DATA PROVIDED Start Marker
theorem settleFaults_tidy {Lp : List Instr} : ∀ {n : Nat} {s : State}, Tidy Lp s → Tidy Lp (settleFaults n s)
  | 0, _, hk => hk
  | n + 1, s, hk => by
    unfold settleFaults
    split
    · exact hk
    · exact settleFaults_tidy (evaluate_tidy (by simpa only [tidy_mk] using hk))

theorem ackSources_tidy {Lp : List Instr} {sel : Nat → Bool} {s : State} (hk : Tidy Lp s) : Tidy Lp (ackSources sel s) := by
  unfold ackSources
  try dsimp only
  repeat' (first | with_reducible assumption | with_reducible refine Tidy.foldl _ (fun _ _ _ => ?_) ?_ | with_reducible refine Tidy.ite (fun _ => ?_) (fun _ => ?_) | simp only [tidy_mk] | split | dsimp only)

theorem faultAck_tidy {Lp : List Instr} {v : Word} {s : State} (hk : Tidy Lp s) : Tidy Lp (faultAck v s) := by
  unfold faultAck
  try dsimp only
  repeat' (first | with_reducible assumption | with_reducible refine State_unline_tidy ?_ | with_reducible refine ackSources_tidy ?_ | with_reducible refine setStatusBits_tidy ?_ | with_reducible refine Tidy.foldl _ (fun _ _ _ => ?_) ?_ | with_reducible refine Tidy.ite (fun _ => ?_) (fun _ => ?_) | simp only [tidy_mk] | split | dsimp only)

theorem checkExpiry_tidy {Lp : List Instr} {seq : Nat} {s : State} (hk : Tidy Lp s) : Tidy Lp (checkExpiry seq s) := by
  unfold checkExpiry
  try dsimp only
  repeat' (first | with_reducible assumption | with_reducible refine mateAction_tidy ?_ | with_reducible refine mgmtReset_tidy ?_ | with_reducible refine Tidy.foldl _ (fun _ _ _ => ?_) ?_ | with_reducible refine Tidy.ite (fun _ => ?_) (fun _ => ?_) | simp only [tidy_mk] | split | dsimp only)

theorem forceWrite_tidy {Lp : List Instr} {v : Word} {s : State} (hk : Tidy Lp s) : Tidy Lp (forceWrite v s) := by
  unfold forceWrite
  try dsimp only
  repeat' (first | with_reducible assumption | with_reducible refine State_report_tidy ?_ | with_reducible refine setStatusBits_tidy ?_ | with_reducible refine Tidy.foldl _ (fun _ _ _ => ?_) ?_ | with_reducible refine Tidy.ite (fun _ => ?_) (fun _ => ?_) | simp only [tidy_mk] | split | dsimp only)

theorem swRaise_tidy {Lp : List Instr} {v : Word} {s : State} (hk : Tidy Lp s) : Tidy Lp (swRaise v s) := by
  unfold swRaise
  try dsimp only
  repeat' (first | with_reducible assumption | with_reducible refine State_raiseAt_tidy ?_ | with_reducible refine setStatusBits_tidy ?_ | with_reducible refine Tidy.foldl _ (fun _ _ _ => ?_) ?_ | with_reducible refine Tidy.ite (fun _ => ?_) (fun _ => ?_) | simp only [tidy_mk] | split | dsimp only)

theorem pllUnlock_tidy {Lp : List Instr} {k : Nat} {s : State} (hk : Tidy Lp s) : Tidy Lp (pllUnlock k s) := by
  unfold pllUnlock
  try dsimp only
  repeat' (first | with_reducible assumption | with_reducible refine State_raiseAt_tidy ?_ | with_reducible refine State_raise_tidy ?_ | with_reducible refine Tidy.foldl _ (fun _ _ _ => ?_) ?_ | with_reducible refine Tidy.ite (fun _ => ?_) (fun _ => ?_) | simp only [tidy_mk] | split | dsimp only)

theorem State_setPair_tidy {Lp : List Instr} {s : State} {f : Pair → Pair} (hk : Tidy Lp s) : Tidy Lp (State.setPair s f) := by
  unfold State.setPair
  try dsimp only
  repeat' (first | with_reducible assumption | with_reducible refine Tidy.foldl _ (fun _ _ _ => ?_) ?_ | with_reducible refine Tidy.ite (fun _ => ?_) (fun _ => ?_) | simp only [tidy_mk] | split | dsimp only)

theorem sendPair_tidy {Lp : List Instr} {m : PairOut} {s : State} (hk : Tidy Lp s) : Tidy Lp (sendPair m s) := by
  unfold sendPair
  try dsimp only
  repeat' (first | with_reducible assumption | with_reducible refine State_setPair_tidy ?_ | with_reducible refine Tidy.foldl _ (fun _ _ _ => ?_) ?_ | with_reducible refine Tidy.ite (fun _ => ?_) (fun _ => ?_) | simp only [tidy_mk] | split | dsimp only)

theorem writeLastActive_tidy {Lp : List Instr} {recNo : Nat} {s : State} (hk : Tidy Lp s) : Tidy Lp (writeLastActive recNo s) := by
  unfold writeLastActive
  try dsimp only
  repeat' (first | with_reducible assumption | with_reducible refine Tidy.foldl _ (fun _ _ _ => ?_) ?_ | with_reducible refine Tidy.ite (fun _ => ?_) (fun _ => ?_) | simp only [tidy_mk] | split | dsimp only)

theorem becomeActive_tidy {Lp : List Instr} {epoch kind : Nat} {former : QWord} {s : State} (hk : Tidy Lp s) : Tidy Lp (becomeActive epoch kind former s) := by
  unfold becomeActive
  try dsimp only
  repeat' (first | with_reducible assumption | with_reducible refine State_setPair_tidy ?_ | with_reducible refine append_tidy ?_ | with_reducible refine postEvent_tidy ?_ | with_reducible refine writeLastActive_tidy ?_ | with_reducible refine Tidy.foldl _ (fun _ _ _ => ?_) ?_ | with_reducible refine Tidy.ite (fun _ => ?_) (fun _ => ?_) | simp only [tidy_mk] | split | dsimp only)

theorem takeOver_tidy {Lp : List Instr} {kind : Nat} {skip : List (BitVec 16 × Word)} {s : State} (hk : Tidy Lp s) : Tidy Lp (takeOver kind skip s) := by
  unfold takeOver
  try dsimp only
  repeat' (first | with_reducible assumption | with_reducible refine State_setPair_tidy ?_ | with_reducible refine becomeActive_tidy ?_ | with_reducible refine castlingReports_tidy ?_ | with_reducible refine flush_tidy ?_ | with_reducible refine wakeUp_tidy ?_ | with_reducible refine Tidy.foldl _ (fun _ _ _ => ?_) ?_ | with_reducible refine Tidy.ite (fun _ => ?_) (fun _ => ?_) | simp only [tidy_mk] | split | dsimp only)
DATA PROVIDED End Marker
**WHAT YOU WILL DO:** Using the data above, extract exactly the lines from the one that holds "[tidy_mk] using hk))" to the one that holds "with_reducible refine State_unline_tidy", both ends included, and no others.

**ANSWER TO THIS TASK:**
    · exact settleFaults_tidy (evaluate_tidy (by simpa only [tidy_mk] using hk))

theorem ackSources_tidy {Lp : List Instr} {sel : Nat → Bool} {s : State} (hk : Tidy Lp s) : Tidy Lp (ackSources sel s) := by
  unfold ackSources
  try dsimp only
  repeat' (first | with_reducible assumption | with_reducible refine Tidy.foldl _ (fun _ _ _ => ?_) ?_ | with_reducible refine Tidy.ite (fun _ => ?_) (fun _ => ?_) | simp only [tidy_mk] | split | dsimp only)

theorem faultAck_tidy {Lp : List Instr} {v : Word} {s : State} (hk : Tidy Lp s) : Tidy Lp (faultAck v s) := by
  unfold faultAck
  try dsimp only
  repeat' (first | with_reducible assumption | with_reducible refine State_unline_tidy ?_ | with_reducible refine ackSources_tidy ?_ | with_reducible refine setStatusBits_tidy ?_ | with_reducible refine Tidy.foldl _ (fun _ _ _ => ?_) ?_ | with_reducible refine Tidy.ite (fun _ => ?_) (fun _ => ?_) | simp only [tidy_mk] | split | dsimp only)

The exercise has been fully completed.